I cam across this book at an Antiquarian Book show. It was written and illustrated at the end of Crane’s career, and seems perhaps aimed more at adults than children. THe subjects are adults, and two illustrations show women topless, though artistically. Lines referencing flowers from Shakespeare’s plays are accompanied by illustrations of men and women in clothing inspired by those flowers. The dedication is to the Countess of Warwick whose garden inspired the illustrations.

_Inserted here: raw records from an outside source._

-- ==== Sys2Proof/Laws/Queue.lean ====
section
/-! SUPPORT. The walk of an admission pass, the grant and the insertion by class, each said once. -/

namespace Sys2Proof.Machine

/-- The entries that a walk gives back, in queue order. -/
def Walk.entries (w : Walk) : List QueueEntry := w.front ++ w.granted.toList ++ w.behind

/-- What a pass writes into an entry it does not grant: its reason and remaining seconds alone (R90, R101). -/
def QueueEntry.sameBut (e f : QueueEntry) : Prop :=
  f.unit = e.unit ∧ f.wanted = e.wanted ∧ f.cls = e.cls ∧ f.skips = e.skips

theorem QueueEntry.untested_sameBut (r : WaitReason) (e : QueueEntry) : e.sameBut (e.untested r) :=
  ⟨rfl, rfl, rfl, rfl⟩

/-- A walk keeps the queue's entries in their order, each with its unit, wanted level, class copy and skip count. -/
theorem State.walk_entries (s : State) (q : List QueueEntry) :
    List.Forall₂ QueueEntry.sameBut q (s.walk q).entries := by
  have untested : ∀ (r : WaitReason) (l : List QueueEntry), List.Forall₂ QueueEntry.sameBut l (l.map (.untested r)) := by
    intro r l
    induction l with
    | nil => exact .nil
    | cons e l ih => exact .cons (e.untested_sameBut r) ih
  induction q with
  | nil => exact .nil
  | cons e q ih =>
    unfold State.walk
    split
    · exact .cons ⟨rfl, rfl, rfl, rfl⟩ (untested .gate q)
    · dsimp only
      split
      · exact .cons ⟨rfl, rfl, rfl, rfl⟩ (untested .barrier q)
      · exact .cons ⟨rfl, rfl, rfl, rfl⟩ ih

/-- The entry that a walk grants is one of the queue's, and no check holds for it (R91, R99). -/
theorem State.walk_granted (s : State) {q : List QueueEntry} {e : QueueEntry} (h : (s.walk q).granted = some e) :
    e ∈ q ∧ s.obstacle e = none := by
  induction q with
  | nil => simp [State.walk] at h
  | cons f q ih =>
    unfold State.walk at h
    split at h
    · next ho =>
      cases h
      exact ⟨List.mem_cons_self, ho⟩
    · dsimp only at h
      split at h
      · cases h
      · exact ⟨List.mem_cons_of_mem _ (ih h).1, (ih h).2⟩

/-- No check of a pass holds only with the hold ended, a free slot, the start gate OPEN and no permit at the candidate
stage (R91 to R98). -/
theorem State.obstacle_none (s : State) {e : QueueEntry} (h : s.obstacle e = none) :
    s.holdRunning = false ∧ s.startGate = .opened ∧ s.freeList ≠ [] ∧ s.slotAt e.unit (s.level e.unit) = none := by
  unfold State.obstacle at h
  split at h
  · cases h
  · next h1 =>
    split at h
    · cases h
    · split at h
      · cases h
      · split at h
        · cases h
        · next h2 =>
          split at h
          · cases h
          · next h3 =>
            split at h
            · cases h
            · split at h
              · next h4 =>
                refine ⟨by simpa using h1, h4, ?_, ?_⟩
                · simpa [List.isEmpty_iff] using h3
                · simpa [State.restingAt] using h2
              · cases h

/-- A pass with the restart hold running or the start gate not OPEN grants nothing: it writes reasons and remaining
seconds alone (R90, R92, R98). -/
theorem State.admissionPass_closed (s : State) (h : s.holdRunning = true ∨ s.startGate ≠ .opened) :
    s.admissionPass = { s with queue := (s.walk s.queue).front ++ (s.walk s.queue).behind } := by
  unfold State.admissionPass
  dsimp only
  split
  · rfl
  · next e he =>
    have := s.obstacle_none (s.walk_granted he).2
    rcases h with h | h
    · simp [this.1] at h
    · exact absurd this.2.1 h

/-- What a grant leaves: the head of the free list holds the new permit, and the start gate is closed with the start
spacing plus one (R60, R99). -/
theorem State.createGrant_slots (s : State) (u : UnitNo) {i : SlotNo} {rest : List SlotNo}
    (h : s.freeList = i :: rest) :
    (s.createGrant u).slots = s.slots.set i (Slot.granted u (s.level u) ((s.rating u (s.level u)).getD 0)
        s.site.settleTime (s.minRun u) (s.rotation u))
      ∧ (s.createGrant u).freeList = rest
      ∧ (s.createGrant u).startGate = .counting (s.site.startSpacing + 1)
      ∧ (s.createGrant u).queue = s.queue := by
  have channel : ∀ (f : Channel → Channel) (t : State), (t.onChannelOf u f).slots = t.slots
      ∧ (t.onChannelOf u f).freeList = t.freeList ∧ (t.onChannelOf u f).startGate = t.startGate
      ∧ (t.onChannelOf u f).queue = t.queue := by
    intro f t
    unfold State.onChannelOf
    split <;> exact ⟨rfl, rfl, rfl, rfl⟩
  have urgent : ∀ t : State, (t.joinUrgent u).slots = t.slots ∧ (t.joinUrgent u).freeList = t.freeList
      ∧ (t.joinUrgent u).startGate = t.startGate ∧ (t.joinUrgent u).queue = t.queue := by
    intro t
    unfold State.joinUrgent
    split <;> exact ⟨rfl, rfl, rfl, rfl⟩
  unfold State.createGrant
  simp only [State.takeFree, h]
  refine ⟨?_, ?_, ?_, ?_⟩
  · rw [(channel _ _).1, (urgent _).1]
  · rw [(channel _ _).2.1, (urgent _).2.1]
  · rw [(channel _ _).2.2.1, (urgent _).2.2.1]
  · rw [(channel _ _).2.2.2, (urgent _).2.2.2]

/-- An insertion adds the entry and keeps every other (R111). -/
theorem insertByClass_perm (e : QueueEntry) (q : List QueueEntry) : (insertByClass e q).Perm (e :: q) := by
  induction q with
  | nil => exact .refl _
  | cons f q ih =>
    unfold insertByClass
    split
    · exact .refl _
    · exact (List.Perm.cons f ih).trans (.swap e f q)

/-- An insertion puts the entry behind every entry whose class copy is at or below its own and in front of the others, in a
queue that stands by class (R111). -/
theorem insertByClass_eq (e : QueueEntry) {q : List QueueEntry} (h : (q.map QueueEntry.cls).Pairwise (· ≤ ·)) :
    insertByClass e q = q.filter (fun f => decide (f.cls ≤ e.cls)) ++ e :: q.filter fun f => decide (e.cls < f.cls) := by
  induction q with
  | nil => rfl
  | cons f q ih =>
    simp only [List.map_cons, List.pairwise_cons] at h
    unfold insertByClass
    split
    · next hlt =>
      have above : ∀ g ∈ f :: q, e.cls < g.cls := by
        intro g hg
        rcases List.mem_cons.mp hg with rfl | hg
        · exact hlt
        · exact Nat.lt_of_lt_of_le hlt (h.1 g.cls (List.mem_map_of_mem hg))
      rw [List.filter_eq_nil_iff.mpr (fun g hg => by have := above g hg; simp; omega),
        List.filter_eq_self.mpr (fun g hg => by simpa using above g hg)]
      rfl
    · next hge =>
      rw [ih h.2]
      simp [hge, Nat.not_lt.mp hge]

end Sys2Proof.Machine
end

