/-- Reset with the restart hold ended and the start gate open. -/
def quiet : State := { State.reset with hold := .ended, startGate := .opened }

/-- Unit 0 configured, asking for two stages, with stage 0 RUNNING short of its minimum run. -/
def roof : State := State.reset |> withRec 0 recA 2 |> withPermit 0 0 0 .running 5 10 false none

/-- The same with the minimum run met. -/
def roofMet : State := State.reset |> withRec 0 recA 2 |> withPermit 0 0 0 .running 70 10 true none

/-- Unit 0 at commanded level 2: stage 0 DRAINING with its minimum run met, stage 1 DRAINING with it unmet. -/
def roofDraining : State :=
  State.reset |> withRec 0 recA 0 |> withPermit 0 0 0 .draining 70 10 true (some .released)
    |> withPermit 1 0 1 .draining 5 10 false (some .released)

/-- Unit 0 with stage 0 STOPPING. -/
def roofStopping : State := State.reset |> withRec 0 recA 0 |> withPermit 0 0 0 .stopping 60 60 true (some .shed)

/-- Unit 0 with stage 0 RESTING. -/
def roofResting : State := State.reset |> withRec 0 recA 0 |> withPermit 0 0 0 .resting 20 20 true (some .shed)

/-- W3 configured with its call state held RELEASED and its filter showing a call. -/
def wired : State :=
  let s := State.reset |> withRec 35 recW 0
  { s with channels := s.channels.set 3 { s.channels[3] with
      filter := { level := some true, last1 := some true, last2 := some true }, callDue := true } }

/-- W3 calling with its stage RUNNING for 15 min since its grant, its filter showing the call released. -/
def wiredRunning (met : Bool) (counter : Nat) : State :=
  let s := State.reset |> withRec 35 recW 1 |> withPermit 0 35 0 .running counter 60 met none
  { s with channels := s.channels.set 3 {
      filter := { level := some false, last1 := some false, last2 := some false }
      calling := true, grantRecorded := true, cycleCounter := 900, callDue := true, testDue := true } }

/-- W3 called again with its stage DRAINING and RELEASED. -/
def wiredDraining : State :=
  let s := State.reset |> withRec 35 recW 0 |> withPermit 0 35 0 .draining 30 60 false (some .released)
  { s with channels := s.channels.set 3 { s.channels[3] with
      filter := { level := some true, last1 := some true, last2 := some true }, callDue := true } }

/-- Unit 0 with its one stage DRAINING by a shed stop. -/
def shedDraining : State := State.reset |> withRec 0 recA 0 |> withPermit 0 0 0 .draining 5 10 false (some .shed)

/-- W3 called again with its stage DRAINING by a shed stop. -/
def wiredShed : State :=
  let s := State.reset |> withRec 35 recW 0 |> withPermit 0 35 0 .draining 30 60 false (some .shed)
  { s with channels := s.channels.set 3 { s.channels[3] with
      filter := { level := some true, last1 := some true, last2 := some true }, callDue := true } }

/-- W3's stage DRAINING at the end of its minimum run. -/
def wiredEnding : State :=
  State.reset |> withRec 35 recW 0 |> withPermit 0 35 0 .draining 60 60 false (some .released)

/-- An entry of the queue. -/
def entry (u : UnitNo) (wanted cls skips : Nat) (reason : WaitReason) : QueueEntry where
  unit := u
  wanted := wanted
  cls := cls
  skips := skips
  reason := reason
  remaining := 0

/-! ### Commands as rows of the table -/

/-- SET_UNIT with fewer than two bytes is no row of the table (R174). -/
theorem test_refuses_short_set_unit : (Instr.setUnit [0#8]).wellFormed = false := by decide

/-- SET_UNIT that does not fit the command buffer is no row of the table (R171). -/
theorem test_refuses_long_set_unit : (Instr.setUnit (List.replicate 40 0#8)).wellFormed = false := by decide

/-- SET_SITE of 31 bytes is no row of the table (R173). -/
theorem test_refuses_short_set_site : (Instr.setSite (List.replicate 31 0#8)).wellFormed = false := by decide

/-- PANEL_WRITE of bytes that name SAVE is no row of the table. -/
theorem test_refuses_panel_write_of_save : (Instr.panelWrite 0x4C#7 [0x40#8] false).wellFormed = false := by decide

/-- A second tick that takes one part twice is no row of the table (R51). -/
theorem test_refuses_part_taken_twice :
    (Instr.secondTick [.part .regularPass, .part .regularPass]).wellFormed = false := by decide

/-- No row of the table gives bits, so no word spells a command. -/
theorem test_no_word_spells_a_command (nbits w : Nat) : decodeTableWord nbits w = none := rfl

/-! ### Panel words written out from R173 and R174 -/

/-- 0x10: SET UNIT, the record of recA for unit 0 in the layout of R174. -/
theorem test_set_unit_bytes :
    recA.encode 0 = [0, 2, 0, 50, 0, 60, 3, 0, 10, 0, 20, 1].map (BitVec.ofNat 8)
      ∧ parseUnitRecord ([0, 2, 0, 50, 0, 60, 3, 0, 10, 0, 20, 1].map (BitVec.ofNat 8)) = some (0, recA) := by
  decide

/-- The wired fields follow the rotation byte (R174). -/
theorem test_wired_bytes :
    parseUnitRecord ([35, 1, 0, 40, 5, 0, 60, 0, 30, 0, 20, 15, 0, 0, 0].map (BitVec.ofNat 8)) = some (35, recW) := by
  decide

/-- 0x14 5: UNLOCK UNIT of unit 5. -/
theorem test_unlock_bytes : decodeWrite [0x14#8, 5#8] = .ok (.unlockUnit 5#8) := by decide

/-- 0x22: SET LIMIT 614.2 kW (6142 = 0x17FE), margin 10.0 kW (100), most significant byte first. -/
theorem test_limit_bytes :
    decodeWrite [0x22#8, 0x17#8, 0xFE#8, 0#8, 100#8] = .ok (.setLimit 6142#16 100#16) := by decide

/-- 0x32 95: READ PERMIT of slot 95; 0x40: SAVE; 0x41: RESTART; 0x23 0: CURTAIL OFF. -/
theorem test_other_bytes :
    decodeWrite [0x32#8, 95#8] = .ok (.readPermit 95#8) ∧ decodeWrite [0x40#8] = .ok .save
      ∧ decodeWrite [0x41#8] = .ok .restart ∧ decodeWrite [0x23#8, 0#8] = .ok (.curtail 0#8) := by decide

/-- An unknown code, a wrong count and 41 bytes are errors (R171). -/
theorem test_write_errors :
    decodeWrite [0x35#8] = .error .unknownCode ∧ decodeWrite [0x40#8, 0#8] = .error .wrongCount
      ∧ decodeWrite (List.replicate 41 0x10#8) = .error .overlong := by decide

/-! ### Small steps against the manual's figures -/

/-- A poll frame sums to 0 modulo 256 and a good report passes the four tests (R148, R149, R153). -/
theorem test_frames :
    frameSum (roof.pollFrame 0) = 0#8 ∧ goodReply 31 (reportFrame 31 2#8 1#8 0#8) = true
      ∧ goodReply 30 (reportFrame 31 2#8 1#8 0#8) = false := by decide +kernel

/-- Ten data bits of 0xA5 with the mark bit as the line carries them: start, least significant first, mark, stop (R146). -/
theorem test_character_bits :
    characterBits 0xA5#8 true
      = [false, true, false, true, false, false, true, false, true, true, true] := by decide

/-- A character is read back from its samples with one of samples 7, 8 and 9 of each bit wrong (R147). -/
theorem test_samples_with_noise :
    readSamples (((drivenSamples 0xA5#8 true).zipIdx).map fun x => if x.2 % 16 = 7 then !x.1 else x.1)
      = .character 0xA5#8 true := by decide +kernel

/-- A low line of seven samples after a high one is noise, and the receiver finds the start bit that follows it (R147). -/
theorem test_start_bit_found_after_noise :
    let s := awaiting 0 [] { State.reset with link := { State.reset.link with lineWasHigh := true } }
    let t := (List.replicate 7 false ++ List.replicate 16 true ++ drivenSamples 0#8 true).foldl State.sampleLine s
    t.link.reply = [0#8] ∧ t.link.receiver = .waitingStart := by decide +kernel

/-- RECEIVER_LINE_HIGH is a high sample: the next low one is sample 1 of a start bit (R147). So is the stop bit of
CHARACTER_RECEIVED. -/
theorem test_low_sample_after_a_high_line :
    let waiting (r : Receiver) : State :=
      { State.reset with link := { State.reset.link with line := .awaiting, receiver := r } }
    ((after (waiting .waitingHigh) .receiverLineHigh).sampleLine false).link.receiver = .inCharacter [false]
      ∧ ((after (waiting .waitingStart) (.characterReceived 0#8 true)).sampleLine false).link.receiver
        = .inCharacter [false] := by decide +kernel

/-- A framing error in the address character itself ends the reply (R153), one before it does not. -/
theorem test_framing_error_in_the_address_character :
    (after (awaiting 0 [] roof) (.receiverFramingError true)).link.replyBroken = true
      ∧ (after (awaiting 0 [] roof) (.receiverFramingError false)).link.replyBroken = false := by decide +kernel

/-- 100 Wh in 600 ms is 600.0 kW (6000): floor(100 × 36000 / 600) (R71). -/
theorem test_rate : siteDefaults.rateOver 600 = 6000 := by decide

/-- A victim with its minimum run unmet stays in DRAINING, commanded on, and the gate closes for 5 + 1 s (R62, R130). -/
theorem test_shed_keeps_the_minimum_run :
    let t := after { roof with shedGate := .counting 0, shed := { roof.shed with demand := .overload } } .shedGateOpening
    t.slots[(0 : SlotNo)].permit.map (fun p => (p.state, p.reason)) = some (.draining, some .shed)
      ∧ t.level 0 = 1 ∧ t.shedGate = .counting 6 := by decide +kernel

/-- The end of the hold grants the first entry and closes the gate for 15 + 1 s; its unit keeps its entry for its second stage
(R60, R61, R99). -/
theorem test_hold_end_grants :
    let s : State := State.reset |> withRec 0 recA 2
    let t := after { s with hold := .running 0, queue := [entry 0 2 3 1 .hold] } .restartHoldEnd
    t.level 0 = 1 ∧ t.startGate = .counting 16 ∧ t.unsettled = 50 ∧ t.queue = [entry 0 2 3 0 .gate]
      ∧ t.link.urgent = [0] := by decide +kernel

/-- The regular pass of the tick that opens the start gate makes the grant, and the opening's own pass after it makes none
(R60, R90). -/
theorem test_regular_pass_grants_at_the_opened_gate :
    let s : State := State.reset |> withRec 0 recA 1 |> withRec 1 recA 1
    let t := after { s with hold := .ended, startGate := .counting 1, queue := [entry 0 1 3 0 .gate, entry 1 1 3 0 .gate] }
      (.secondTick [.part .regularPass])
    t.level 0 = 1 ∧ t.queue = [entry 1 1 3 0 .gate] ∧ after t .startGateOpening = { t with openingDue := false } := by
  decide +kernel

/-- A RELEASED stage below D that has met its minimum run and waits in DRAINING under a stage released now is restored, and is
not carried on to STOPPING by the release (R40). -/
theorem test_restore_comes_before_release :
    let s := State.reset |> withRec 0 recA 2 |> withPermit 0 0 0 .draining 70 10 true (some .released)
      |> withPermit 1 0 1 .running 70 10 true none
    let t := after (awaiting 0 (reportFrame 0 1#8 2#8 0#8) s) .reportReceived
    t.slots[(0 : SlotNo)].permit.map (fun p => (p.state, p.reason)) = some (.running, none)
      ∧ t.slots[(1 : SlotNo)].permit.map (fun p => (p.state, p.reason)) = some (.stopping, some .released)
      ∧ t.level 0 = 1 := by decide +kernel

/-- A raise of the desired level restores no stage that a shed stop drains, of a linked unit or a wired one (R40). -/
theorem test_shed_stage_is_not_restored :
    let linked := awaiting 0 (reportFrame 0 1#8 1#8 0#8) shedDraining
    (after linked .reportReceived).slots[(0 : SlotNo)] = linked.slots[0]
      ∧ (after wiredShed (.callChange 3)).slots[(0 : SlotNo)] = wiredShed.slots[0] := by decide +kernel

/-- The call that a sample read is presented as it was read, though SET UNIT turns the call polarity before (R5, R162). -/
theorem test_sampled_call_is_presented :
    let r : UnitRecord := { recW with wired := recW.wired.map fun w => { w with callPolarity := .activeLow } }
    let s := afterAll wired [.setUnit (r.encode 35), .callChange 3]
    s.record 35 = some r ∧ s.channels[(3 : ChannelNo)].calling = true ∧ (s.status 35).desired = 1 := by decide +kernel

As a gardener, Shakespeare fan and collector of picture books with beautiful illustrations, this was right down my alley. There’s an Art Deco style to the art, most of the gowns are slim with lots of Grecian-style draping. The details in most indeed reflected the plants showing Crane’s careful study of the plants. There were one or two that looked slightly off to me, but that may be due to different subspecies of plants and a century of hybridizing. For example, the daffodils are not the trumpet type most of us think of, but may have been inspired by the small petticoat species daffodils.

There’s a reference in the jacket copy that this was part of a series of books of “flower fantasy” books, and I wonder if Cecily Mary Barker, who started illustrating her flower fairies about twenty years later, took her inspiration from Crane, or if this was just a trend of the era in general. Regardless, it’s a lovely book to look through.